*The problem*:
Both the line below containing "number; 0 FREE. -/" and the line containing "let lg := w0.bits 7 3", along with every line between them, should be repeated exactly; no other line belongs in the answer.

:: Entries supplied ::

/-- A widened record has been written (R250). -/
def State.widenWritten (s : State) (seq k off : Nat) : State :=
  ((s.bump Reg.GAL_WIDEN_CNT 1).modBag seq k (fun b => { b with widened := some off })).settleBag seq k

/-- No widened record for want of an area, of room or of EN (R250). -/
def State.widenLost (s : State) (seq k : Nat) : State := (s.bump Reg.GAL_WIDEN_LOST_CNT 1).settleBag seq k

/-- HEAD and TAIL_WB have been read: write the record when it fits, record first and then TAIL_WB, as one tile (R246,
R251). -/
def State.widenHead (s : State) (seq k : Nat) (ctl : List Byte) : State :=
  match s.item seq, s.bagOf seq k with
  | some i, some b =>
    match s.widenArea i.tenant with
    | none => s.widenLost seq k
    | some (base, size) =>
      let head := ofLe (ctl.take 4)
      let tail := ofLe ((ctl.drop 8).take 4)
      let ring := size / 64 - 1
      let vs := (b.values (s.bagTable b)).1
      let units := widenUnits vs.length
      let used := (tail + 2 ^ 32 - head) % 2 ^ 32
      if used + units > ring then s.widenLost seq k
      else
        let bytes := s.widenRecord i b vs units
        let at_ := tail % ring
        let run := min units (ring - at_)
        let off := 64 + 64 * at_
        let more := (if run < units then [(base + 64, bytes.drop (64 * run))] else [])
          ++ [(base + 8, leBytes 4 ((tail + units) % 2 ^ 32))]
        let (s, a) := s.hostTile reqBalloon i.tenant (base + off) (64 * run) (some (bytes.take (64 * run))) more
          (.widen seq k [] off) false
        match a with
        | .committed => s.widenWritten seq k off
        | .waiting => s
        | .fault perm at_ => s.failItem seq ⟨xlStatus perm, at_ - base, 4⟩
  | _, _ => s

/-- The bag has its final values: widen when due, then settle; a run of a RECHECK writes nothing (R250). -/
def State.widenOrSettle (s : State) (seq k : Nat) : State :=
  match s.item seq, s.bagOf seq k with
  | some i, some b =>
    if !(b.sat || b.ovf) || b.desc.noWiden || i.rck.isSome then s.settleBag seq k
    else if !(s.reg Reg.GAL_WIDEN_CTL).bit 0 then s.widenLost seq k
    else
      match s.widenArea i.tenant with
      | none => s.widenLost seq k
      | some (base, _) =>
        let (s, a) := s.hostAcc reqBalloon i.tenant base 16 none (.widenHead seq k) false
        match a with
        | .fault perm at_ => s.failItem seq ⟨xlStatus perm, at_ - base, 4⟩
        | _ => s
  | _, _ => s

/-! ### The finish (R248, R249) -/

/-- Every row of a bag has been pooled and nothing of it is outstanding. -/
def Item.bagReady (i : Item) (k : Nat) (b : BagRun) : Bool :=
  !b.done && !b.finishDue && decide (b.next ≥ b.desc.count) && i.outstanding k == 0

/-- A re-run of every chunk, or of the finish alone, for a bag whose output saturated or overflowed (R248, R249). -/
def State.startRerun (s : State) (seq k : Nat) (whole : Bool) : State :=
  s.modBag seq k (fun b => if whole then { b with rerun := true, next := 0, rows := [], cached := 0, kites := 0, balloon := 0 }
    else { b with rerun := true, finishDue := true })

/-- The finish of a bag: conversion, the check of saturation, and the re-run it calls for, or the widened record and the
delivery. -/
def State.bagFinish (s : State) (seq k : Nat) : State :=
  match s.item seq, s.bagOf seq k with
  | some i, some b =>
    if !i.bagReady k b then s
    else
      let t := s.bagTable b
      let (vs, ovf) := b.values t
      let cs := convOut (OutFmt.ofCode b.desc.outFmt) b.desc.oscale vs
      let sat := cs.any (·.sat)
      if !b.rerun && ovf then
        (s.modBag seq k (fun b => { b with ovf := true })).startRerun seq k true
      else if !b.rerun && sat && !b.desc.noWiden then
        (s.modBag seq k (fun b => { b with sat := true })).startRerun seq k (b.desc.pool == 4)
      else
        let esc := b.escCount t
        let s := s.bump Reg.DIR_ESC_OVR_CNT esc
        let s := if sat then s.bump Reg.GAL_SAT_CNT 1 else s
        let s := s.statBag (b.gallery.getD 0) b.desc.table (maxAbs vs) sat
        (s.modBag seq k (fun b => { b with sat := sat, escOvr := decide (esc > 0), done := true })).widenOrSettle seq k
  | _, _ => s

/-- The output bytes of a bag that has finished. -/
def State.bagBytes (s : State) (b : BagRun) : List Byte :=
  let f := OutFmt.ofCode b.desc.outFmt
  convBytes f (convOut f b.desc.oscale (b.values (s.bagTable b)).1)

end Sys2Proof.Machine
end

:::
:: Entries supplied ::

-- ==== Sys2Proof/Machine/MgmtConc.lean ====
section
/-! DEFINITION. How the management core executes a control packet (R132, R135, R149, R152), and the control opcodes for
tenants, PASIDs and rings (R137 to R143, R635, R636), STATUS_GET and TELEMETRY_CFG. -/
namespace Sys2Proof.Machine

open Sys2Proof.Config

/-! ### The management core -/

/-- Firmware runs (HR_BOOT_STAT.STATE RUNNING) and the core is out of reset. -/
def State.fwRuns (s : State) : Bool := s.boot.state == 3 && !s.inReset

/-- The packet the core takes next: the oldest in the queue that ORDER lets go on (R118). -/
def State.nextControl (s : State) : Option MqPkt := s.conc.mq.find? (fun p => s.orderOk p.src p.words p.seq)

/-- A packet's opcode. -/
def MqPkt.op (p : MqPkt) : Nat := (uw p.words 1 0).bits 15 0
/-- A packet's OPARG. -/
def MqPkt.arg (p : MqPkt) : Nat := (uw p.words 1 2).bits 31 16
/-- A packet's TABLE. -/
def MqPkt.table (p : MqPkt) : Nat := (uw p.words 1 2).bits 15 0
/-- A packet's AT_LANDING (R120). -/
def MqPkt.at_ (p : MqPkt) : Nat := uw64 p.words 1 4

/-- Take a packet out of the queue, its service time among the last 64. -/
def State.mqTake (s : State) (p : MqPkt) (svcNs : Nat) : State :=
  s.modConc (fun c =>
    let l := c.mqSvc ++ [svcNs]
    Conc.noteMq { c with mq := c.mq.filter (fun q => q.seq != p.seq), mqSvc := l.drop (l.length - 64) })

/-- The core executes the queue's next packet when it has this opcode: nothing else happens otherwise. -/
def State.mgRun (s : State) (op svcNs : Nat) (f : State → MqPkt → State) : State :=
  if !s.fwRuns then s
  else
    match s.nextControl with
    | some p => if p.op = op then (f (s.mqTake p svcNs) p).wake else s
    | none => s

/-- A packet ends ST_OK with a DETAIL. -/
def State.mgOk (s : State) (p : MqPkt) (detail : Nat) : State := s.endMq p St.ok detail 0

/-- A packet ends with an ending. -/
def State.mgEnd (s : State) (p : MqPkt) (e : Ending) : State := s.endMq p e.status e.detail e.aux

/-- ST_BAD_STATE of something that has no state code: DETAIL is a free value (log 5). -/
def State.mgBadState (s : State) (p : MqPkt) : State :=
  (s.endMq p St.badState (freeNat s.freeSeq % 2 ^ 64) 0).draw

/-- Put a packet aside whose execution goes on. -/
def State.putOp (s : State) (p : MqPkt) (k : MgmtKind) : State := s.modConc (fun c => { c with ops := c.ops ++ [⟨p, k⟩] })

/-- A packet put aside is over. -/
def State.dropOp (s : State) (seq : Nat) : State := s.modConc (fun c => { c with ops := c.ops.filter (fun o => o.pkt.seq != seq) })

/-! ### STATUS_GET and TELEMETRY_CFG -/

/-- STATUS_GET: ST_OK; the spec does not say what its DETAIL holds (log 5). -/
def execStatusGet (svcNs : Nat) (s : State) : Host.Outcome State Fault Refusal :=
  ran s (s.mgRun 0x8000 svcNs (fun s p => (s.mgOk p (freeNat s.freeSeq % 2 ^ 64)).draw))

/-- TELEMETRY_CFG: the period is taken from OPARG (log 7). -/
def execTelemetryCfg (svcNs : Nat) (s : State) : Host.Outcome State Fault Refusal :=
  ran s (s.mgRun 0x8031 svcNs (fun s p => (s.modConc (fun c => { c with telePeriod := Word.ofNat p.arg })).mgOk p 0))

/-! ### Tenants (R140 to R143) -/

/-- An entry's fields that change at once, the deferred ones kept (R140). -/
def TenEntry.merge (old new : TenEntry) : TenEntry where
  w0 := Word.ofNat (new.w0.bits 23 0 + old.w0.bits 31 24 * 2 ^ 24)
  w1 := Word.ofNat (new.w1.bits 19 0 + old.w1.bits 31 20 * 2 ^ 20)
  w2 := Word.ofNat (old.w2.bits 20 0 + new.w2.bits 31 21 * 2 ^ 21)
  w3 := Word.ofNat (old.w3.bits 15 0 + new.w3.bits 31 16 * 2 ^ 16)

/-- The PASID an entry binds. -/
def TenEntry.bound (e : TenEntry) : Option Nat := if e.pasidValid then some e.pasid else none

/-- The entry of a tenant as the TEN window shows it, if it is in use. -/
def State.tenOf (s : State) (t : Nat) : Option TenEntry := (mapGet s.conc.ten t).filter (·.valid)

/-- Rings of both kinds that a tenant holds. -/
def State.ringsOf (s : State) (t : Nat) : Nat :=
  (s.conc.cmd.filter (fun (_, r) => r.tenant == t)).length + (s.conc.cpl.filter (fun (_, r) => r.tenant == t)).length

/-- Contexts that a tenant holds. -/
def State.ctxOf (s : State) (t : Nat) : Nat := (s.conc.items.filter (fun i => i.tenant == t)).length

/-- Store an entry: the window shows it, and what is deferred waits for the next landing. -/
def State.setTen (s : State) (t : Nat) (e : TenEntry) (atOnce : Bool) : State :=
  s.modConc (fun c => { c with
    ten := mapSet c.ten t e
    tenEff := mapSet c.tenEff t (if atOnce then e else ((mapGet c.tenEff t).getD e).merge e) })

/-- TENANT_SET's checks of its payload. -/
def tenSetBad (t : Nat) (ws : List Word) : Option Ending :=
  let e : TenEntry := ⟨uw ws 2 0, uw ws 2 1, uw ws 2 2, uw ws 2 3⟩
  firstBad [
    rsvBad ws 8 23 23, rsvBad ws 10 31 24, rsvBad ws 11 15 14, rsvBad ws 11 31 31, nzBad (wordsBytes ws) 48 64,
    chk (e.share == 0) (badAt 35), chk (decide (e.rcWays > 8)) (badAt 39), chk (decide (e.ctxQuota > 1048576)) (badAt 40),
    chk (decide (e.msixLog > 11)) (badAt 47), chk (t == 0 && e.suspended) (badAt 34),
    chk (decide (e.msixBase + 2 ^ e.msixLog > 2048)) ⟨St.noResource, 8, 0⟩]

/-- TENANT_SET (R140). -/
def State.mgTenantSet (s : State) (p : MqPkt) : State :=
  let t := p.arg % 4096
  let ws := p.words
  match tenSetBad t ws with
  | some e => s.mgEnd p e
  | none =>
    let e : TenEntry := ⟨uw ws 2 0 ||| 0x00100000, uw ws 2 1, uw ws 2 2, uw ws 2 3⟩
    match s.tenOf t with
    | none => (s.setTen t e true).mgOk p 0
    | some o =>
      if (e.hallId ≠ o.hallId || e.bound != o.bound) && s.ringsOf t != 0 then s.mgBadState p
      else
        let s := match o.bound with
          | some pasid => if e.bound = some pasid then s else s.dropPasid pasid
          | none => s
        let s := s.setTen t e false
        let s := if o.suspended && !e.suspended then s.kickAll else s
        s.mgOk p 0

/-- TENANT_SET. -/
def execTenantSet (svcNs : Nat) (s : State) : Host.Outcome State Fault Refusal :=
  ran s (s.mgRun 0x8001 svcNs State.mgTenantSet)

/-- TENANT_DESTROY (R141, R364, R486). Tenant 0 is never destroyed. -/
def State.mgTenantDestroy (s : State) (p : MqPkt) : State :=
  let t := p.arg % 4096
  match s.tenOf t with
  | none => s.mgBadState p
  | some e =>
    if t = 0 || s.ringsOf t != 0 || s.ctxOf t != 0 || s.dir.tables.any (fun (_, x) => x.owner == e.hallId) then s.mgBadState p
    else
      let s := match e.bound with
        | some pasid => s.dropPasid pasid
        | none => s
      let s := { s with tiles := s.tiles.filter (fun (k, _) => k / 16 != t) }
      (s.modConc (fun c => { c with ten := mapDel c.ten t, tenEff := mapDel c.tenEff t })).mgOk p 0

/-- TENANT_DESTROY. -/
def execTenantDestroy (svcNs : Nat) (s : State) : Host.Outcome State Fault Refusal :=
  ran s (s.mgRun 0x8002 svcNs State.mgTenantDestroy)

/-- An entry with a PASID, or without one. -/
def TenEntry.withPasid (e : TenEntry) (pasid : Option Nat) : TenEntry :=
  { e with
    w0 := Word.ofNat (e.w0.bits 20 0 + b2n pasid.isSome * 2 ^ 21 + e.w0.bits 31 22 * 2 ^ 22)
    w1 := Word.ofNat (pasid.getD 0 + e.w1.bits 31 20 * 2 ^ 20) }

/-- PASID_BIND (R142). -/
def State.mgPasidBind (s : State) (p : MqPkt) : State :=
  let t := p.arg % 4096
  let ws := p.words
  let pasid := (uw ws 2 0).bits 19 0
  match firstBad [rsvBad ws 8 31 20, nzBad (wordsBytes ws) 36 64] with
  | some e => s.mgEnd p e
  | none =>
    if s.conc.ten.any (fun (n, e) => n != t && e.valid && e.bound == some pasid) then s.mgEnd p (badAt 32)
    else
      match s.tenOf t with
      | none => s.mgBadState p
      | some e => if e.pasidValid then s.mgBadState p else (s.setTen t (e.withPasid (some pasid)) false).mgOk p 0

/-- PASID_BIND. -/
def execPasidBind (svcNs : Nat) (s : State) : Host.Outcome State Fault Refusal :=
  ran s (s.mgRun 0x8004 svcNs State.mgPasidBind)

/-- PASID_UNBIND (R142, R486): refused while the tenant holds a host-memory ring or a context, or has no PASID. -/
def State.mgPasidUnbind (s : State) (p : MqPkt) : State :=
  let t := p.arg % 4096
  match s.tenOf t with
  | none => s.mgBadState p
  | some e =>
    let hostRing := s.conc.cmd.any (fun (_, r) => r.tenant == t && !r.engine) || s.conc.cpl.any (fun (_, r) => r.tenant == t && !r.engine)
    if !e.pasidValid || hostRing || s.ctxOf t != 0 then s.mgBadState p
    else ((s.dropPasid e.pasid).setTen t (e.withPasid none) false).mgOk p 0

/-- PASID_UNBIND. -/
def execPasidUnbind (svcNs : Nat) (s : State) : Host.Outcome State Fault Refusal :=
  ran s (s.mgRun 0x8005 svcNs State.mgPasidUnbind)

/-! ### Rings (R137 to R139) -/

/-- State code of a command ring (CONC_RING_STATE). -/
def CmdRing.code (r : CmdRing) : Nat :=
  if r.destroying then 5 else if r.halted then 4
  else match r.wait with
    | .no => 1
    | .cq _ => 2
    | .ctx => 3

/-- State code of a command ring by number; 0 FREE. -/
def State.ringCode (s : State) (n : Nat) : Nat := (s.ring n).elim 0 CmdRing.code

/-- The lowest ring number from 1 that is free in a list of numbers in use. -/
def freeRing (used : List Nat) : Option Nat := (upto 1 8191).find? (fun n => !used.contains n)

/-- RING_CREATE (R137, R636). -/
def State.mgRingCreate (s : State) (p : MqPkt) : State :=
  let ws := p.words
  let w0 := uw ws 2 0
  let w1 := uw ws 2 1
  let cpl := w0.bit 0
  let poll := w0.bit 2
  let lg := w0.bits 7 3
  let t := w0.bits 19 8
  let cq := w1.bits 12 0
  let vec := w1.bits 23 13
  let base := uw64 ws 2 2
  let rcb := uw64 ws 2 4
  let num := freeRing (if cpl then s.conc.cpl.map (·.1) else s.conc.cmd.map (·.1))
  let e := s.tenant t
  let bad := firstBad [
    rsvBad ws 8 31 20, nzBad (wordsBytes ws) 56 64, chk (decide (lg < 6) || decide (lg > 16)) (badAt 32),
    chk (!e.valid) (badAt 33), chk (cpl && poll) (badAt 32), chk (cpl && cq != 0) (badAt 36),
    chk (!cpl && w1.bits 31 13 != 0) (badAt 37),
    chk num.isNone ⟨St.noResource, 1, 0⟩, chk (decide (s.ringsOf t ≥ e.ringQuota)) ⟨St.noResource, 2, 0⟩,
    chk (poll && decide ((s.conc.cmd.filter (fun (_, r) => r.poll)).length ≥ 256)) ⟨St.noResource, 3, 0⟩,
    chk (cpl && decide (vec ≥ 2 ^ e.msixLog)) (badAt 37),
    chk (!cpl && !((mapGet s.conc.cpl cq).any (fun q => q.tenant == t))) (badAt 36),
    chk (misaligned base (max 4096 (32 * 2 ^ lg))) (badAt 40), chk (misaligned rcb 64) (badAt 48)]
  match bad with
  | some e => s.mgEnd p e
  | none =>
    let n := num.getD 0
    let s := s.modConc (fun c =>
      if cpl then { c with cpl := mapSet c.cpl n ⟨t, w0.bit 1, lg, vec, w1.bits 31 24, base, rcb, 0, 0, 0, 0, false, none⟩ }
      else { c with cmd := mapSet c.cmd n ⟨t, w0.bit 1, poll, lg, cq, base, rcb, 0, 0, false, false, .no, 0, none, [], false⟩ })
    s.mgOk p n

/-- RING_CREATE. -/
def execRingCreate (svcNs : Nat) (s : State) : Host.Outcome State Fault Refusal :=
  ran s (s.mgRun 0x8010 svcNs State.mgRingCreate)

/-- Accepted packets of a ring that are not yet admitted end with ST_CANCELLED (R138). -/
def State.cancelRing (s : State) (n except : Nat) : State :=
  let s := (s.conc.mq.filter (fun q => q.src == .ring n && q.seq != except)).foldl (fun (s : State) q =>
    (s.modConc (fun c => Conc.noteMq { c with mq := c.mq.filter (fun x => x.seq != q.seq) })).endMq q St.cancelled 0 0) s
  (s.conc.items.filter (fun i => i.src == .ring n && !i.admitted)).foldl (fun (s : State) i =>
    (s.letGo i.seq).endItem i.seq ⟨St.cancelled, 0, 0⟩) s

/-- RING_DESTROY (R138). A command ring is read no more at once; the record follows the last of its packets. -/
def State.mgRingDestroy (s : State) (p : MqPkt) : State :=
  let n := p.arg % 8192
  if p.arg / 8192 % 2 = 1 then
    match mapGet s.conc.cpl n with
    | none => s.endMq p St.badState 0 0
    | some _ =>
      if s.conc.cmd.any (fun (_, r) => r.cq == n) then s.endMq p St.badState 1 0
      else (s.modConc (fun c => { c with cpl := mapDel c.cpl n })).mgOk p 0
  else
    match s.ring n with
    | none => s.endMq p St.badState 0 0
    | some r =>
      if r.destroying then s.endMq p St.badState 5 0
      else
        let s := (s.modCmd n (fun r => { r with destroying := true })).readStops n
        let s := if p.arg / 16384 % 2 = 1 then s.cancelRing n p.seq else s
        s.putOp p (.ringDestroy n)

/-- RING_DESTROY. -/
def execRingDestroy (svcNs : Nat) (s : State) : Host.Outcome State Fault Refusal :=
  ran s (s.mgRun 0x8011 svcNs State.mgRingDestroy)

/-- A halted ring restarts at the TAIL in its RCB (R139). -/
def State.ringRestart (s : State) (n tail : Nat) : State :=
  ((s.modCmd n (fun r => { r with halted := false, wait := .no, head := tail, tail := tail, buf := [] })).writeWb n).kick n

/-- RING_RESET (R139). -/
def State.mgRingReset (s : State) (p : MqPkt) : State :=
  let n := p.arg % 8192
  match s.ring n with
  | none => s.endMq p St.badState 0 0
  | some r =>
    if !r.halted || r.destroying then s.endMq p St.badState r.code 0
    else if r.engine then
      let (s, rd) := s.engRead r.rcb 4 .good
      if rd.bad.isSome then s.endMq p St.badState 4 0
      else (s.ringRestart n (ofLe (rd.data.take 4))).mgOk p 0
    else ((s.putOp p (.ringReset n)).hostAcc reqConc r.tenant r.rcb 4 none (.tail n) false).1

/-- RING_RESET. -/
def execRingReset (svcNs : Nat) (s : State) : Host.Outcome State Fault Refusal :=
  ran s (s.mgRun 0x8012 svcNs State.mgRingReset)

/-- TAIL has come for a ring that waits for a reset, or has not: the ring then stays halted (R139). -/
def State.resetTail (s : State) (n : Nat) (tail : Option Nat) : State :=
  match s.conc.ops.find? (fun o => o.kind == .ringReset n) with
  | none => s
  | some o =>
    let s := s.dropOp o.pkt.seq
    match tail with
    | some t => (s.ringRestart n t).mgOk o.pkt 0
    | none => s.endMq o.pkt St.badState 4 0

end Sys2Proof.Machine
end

:::

*Reply to the task*:
/-- State code of a command ring by number; 0 FREE. -/
def State.ringCode (s : State) (n : Nat) : Nat := (s.ring n).elim 0 CmdRing.code

/-- The lowest ring number from 1 that is free in a list of numbers in use. -/
def freeRing (used : List Nat) : Option Nat := (upto 1 8191).find? (fun n => !used.contains n)

/-- RING_CREATE (R137, R636). -/
def State.mgRingCreate (s : State) (p : MqPkt) : State :=
  let ws := p.words
  let w0 := uw ws 2 0
  let w1 := uw ws 2 1
  let cpl := w0.bit 0
  let poll := w0.bit 2
  let lg := w0.bits 7 3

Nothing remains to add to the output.